[Collected data]
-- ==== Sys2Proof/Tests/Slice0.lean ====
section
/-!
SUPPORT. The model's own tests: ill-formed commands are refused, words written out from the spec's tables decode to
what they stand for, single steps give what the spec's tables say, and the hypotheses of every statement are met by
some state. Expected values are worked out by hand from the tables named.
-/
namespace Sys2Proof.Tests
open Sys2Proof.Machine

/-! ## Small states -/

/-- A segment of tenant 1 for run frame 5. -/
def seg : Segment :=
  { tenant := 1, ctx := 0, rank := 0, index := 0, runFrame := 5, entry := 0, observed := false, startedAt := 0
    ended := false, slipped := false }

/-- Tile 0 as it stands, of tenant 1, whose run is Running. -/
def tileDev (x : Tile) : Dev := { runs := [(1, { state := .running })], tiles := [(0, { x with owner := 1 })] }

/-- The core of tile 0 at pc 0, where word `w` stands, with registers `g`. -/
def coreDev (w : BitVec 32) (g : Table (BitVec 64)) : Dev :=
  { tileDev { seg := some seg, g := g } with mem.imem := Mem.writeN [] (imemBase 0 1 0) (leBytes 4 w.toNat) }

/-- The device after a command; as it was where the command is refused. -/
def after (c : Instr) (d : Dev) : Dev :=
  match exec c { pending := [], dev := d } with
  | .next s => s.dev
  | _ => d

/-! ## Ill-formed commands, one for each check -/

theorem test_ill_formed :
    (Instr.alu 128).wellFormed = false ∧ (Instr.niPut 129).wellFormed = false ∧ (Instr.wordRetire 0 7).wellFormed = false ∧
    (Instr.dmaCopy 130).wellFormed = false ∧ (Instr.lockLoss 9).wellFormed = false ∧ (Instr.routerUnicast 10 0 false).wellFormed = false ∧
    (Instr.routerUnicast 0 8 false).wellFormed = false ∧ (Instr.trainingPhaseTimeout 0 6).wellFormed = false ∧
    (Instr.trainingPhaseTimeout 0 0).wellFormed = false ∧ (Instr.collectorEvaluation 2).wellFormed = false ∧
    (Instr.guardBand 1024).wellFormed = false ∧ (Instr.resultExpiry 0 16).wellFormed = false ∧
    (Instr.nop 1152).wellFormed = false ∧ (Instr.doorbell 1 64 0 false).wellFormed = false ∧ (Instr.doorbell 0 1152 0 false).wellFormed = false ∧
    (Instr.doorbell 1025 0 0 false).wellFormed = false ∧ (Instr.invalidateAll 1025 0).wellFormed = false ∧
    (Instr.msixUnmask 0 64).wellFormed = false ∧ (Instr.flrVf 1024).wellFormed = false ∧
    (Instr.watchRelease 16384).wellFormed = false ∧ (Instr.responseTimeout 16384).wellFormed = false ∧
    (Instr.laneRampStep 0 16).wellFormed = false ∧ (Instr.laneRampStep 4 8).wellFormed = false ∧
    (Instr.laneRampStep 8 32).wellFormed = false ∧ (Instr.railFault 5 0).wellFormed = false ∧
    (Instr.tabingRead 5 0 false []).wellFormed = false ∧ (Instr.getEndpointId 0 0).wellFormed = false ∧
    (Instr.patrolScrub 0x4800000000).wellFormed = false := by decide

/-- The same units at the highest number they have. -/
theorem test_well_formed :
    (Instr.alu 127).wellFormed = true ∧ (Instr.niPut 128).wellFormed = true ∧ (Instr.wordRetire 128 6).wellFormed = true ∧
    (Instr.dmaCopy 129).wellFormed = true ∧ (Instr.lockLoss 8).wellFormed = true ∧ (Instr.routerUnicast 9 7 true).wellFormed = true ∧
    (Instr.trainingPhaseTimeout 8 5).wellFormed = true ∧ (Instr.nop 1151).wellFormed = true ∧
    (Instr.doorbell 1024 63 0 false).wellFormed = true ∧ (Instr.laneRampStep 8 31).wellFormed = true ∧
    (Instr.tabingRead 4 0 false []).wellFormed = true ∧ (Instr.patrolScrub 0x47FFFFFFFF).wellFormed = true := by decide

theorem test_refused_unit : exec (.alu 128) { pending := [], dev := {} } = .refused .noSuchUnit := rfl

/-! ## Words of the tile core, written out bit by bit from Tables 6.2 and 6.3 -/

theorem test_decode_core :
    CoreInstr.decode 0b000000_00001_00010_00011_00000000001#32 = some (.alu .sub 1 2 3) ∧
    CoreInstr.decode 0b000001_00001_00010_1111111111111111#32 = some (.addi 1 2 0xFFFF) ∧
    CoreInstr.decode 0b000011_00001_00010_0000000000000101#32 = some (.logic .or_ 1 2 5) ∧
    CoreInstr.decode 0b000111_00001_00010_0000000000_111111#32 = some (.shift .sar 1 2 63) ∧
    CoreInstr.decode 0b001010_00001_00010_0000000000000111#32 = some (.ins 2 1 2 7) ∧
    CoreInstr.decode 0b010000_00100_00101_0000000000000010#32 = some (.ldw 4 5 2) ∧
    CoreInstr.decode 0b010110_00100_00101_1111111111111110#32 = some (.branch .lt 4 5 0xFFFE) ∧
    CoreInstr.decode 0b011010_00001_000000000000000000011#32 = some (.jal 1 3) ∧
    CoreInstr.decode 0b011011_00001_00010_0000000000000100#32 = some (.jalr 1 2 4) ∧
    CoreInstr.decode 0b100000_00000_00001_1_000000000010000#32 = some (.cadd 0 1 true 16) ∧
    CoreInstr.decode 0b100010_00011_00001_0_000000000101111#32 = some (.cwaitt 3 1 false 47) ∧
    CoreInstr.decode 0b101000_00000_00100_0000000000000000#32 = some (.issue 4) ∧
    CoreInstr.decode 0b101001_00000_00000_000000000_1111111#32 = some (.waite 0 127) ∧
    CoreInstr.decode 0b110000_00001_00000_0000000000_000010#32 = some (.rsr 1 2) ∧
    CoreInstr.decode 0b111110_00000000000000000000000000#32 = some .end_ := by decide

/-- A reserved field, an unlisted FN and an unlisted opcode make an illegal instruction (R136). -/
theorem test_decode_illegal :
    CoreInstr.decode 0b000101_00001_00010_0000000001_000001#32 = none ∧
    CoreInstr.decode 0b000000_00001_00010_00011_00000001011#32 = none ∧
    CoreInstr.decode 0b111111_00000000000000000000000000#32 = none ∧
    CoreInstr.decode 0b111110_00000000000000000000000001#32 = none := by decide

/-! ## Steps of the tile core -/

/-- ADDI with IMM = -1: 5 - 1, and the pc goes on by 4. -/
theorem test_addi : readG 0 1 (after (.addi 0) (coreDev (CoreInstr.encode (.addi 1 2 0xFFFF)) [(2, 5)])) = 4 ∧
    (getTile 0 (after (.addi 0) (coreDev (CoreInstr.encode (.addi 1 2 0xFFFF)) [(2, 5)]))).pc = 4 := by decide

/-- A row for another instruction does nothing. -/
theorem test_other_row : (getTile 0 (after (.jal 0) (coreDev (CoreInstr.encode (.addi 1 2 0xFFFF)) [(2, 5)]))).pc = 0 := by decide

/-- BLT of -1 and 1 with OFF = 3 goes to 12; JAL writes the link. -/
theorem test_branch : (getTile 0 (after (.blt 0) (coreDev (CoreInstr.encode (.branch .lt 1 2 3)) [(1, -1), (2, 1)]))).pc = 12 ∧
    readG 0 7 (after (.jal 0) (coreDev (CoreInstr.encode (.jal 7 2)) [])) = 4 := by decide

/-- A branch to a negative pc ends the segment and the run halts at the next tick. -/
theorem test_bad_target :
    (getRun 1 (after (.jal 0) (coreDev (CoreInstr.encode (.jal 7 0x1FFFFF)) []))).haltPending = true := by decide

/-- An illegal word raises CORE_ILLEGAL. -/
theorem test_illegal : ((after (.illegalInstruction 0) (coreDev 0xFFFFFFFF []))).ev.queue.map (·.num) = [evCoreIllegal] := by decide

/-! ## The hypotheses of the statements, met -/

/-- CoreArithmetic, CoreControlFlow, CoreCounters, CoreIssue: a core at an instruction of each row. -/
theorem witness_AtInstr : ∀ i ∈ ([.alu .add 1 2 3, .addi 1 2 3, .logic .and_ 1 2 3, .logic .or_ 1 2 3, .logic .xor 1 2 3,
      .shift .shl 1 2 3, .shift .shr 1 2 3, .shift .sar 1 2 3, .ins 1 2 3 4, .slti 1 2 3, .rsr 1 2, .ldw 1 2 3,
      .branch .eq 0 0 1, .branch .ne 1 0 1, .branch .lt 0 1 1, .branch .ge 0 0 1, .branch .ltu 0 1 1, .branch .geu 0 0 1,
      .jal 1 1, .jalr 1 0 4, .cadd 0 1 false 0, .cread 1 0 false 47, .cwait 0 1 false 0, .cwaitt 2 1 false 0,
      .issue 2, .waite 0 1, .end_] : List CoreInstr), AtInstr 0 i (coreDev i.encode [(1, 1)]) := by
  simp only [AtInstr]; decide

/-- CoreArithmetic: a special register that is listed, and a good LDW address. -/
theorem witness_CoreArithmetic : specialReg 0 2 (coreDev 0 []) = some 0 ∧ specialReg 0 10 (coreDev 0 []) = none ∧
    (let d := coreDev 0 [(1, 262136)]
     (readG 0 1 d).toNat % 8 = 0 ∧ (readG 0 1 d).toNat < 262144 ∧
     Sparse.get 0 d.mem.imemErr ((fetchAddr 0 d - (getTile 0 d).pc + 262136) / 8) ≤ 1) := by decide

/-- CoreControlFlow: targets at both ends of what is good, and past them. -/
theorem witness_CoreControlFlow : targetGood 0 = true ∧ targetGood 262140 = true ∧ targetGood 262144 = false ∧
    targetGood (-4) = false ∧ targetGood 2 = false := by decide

**TASK GOAL**
Only one stretch of the data above is needed. Restate it word for word, from the line containing "(Instr.doorbell 1025 0" through the line containing "(Instr.watchRelease 16384).wellFormed = false", both ends included.

**EXPECTED ANSWER**
    (Instr.doorbell 1025 0 0 false).wellFormed = false ∧ (Instr.invalidateAll 1025 0).wellFormed = false ∧
    (Instr.msixUnmask 0 64).wellFormed = false ∧ (Instr.flrVf 1024).wellFormed = false ∧
    (Instr.watchRelease 16384).wellFormed = false ∧ (Instr.responseTimeout 16384).wellFormed = false ∧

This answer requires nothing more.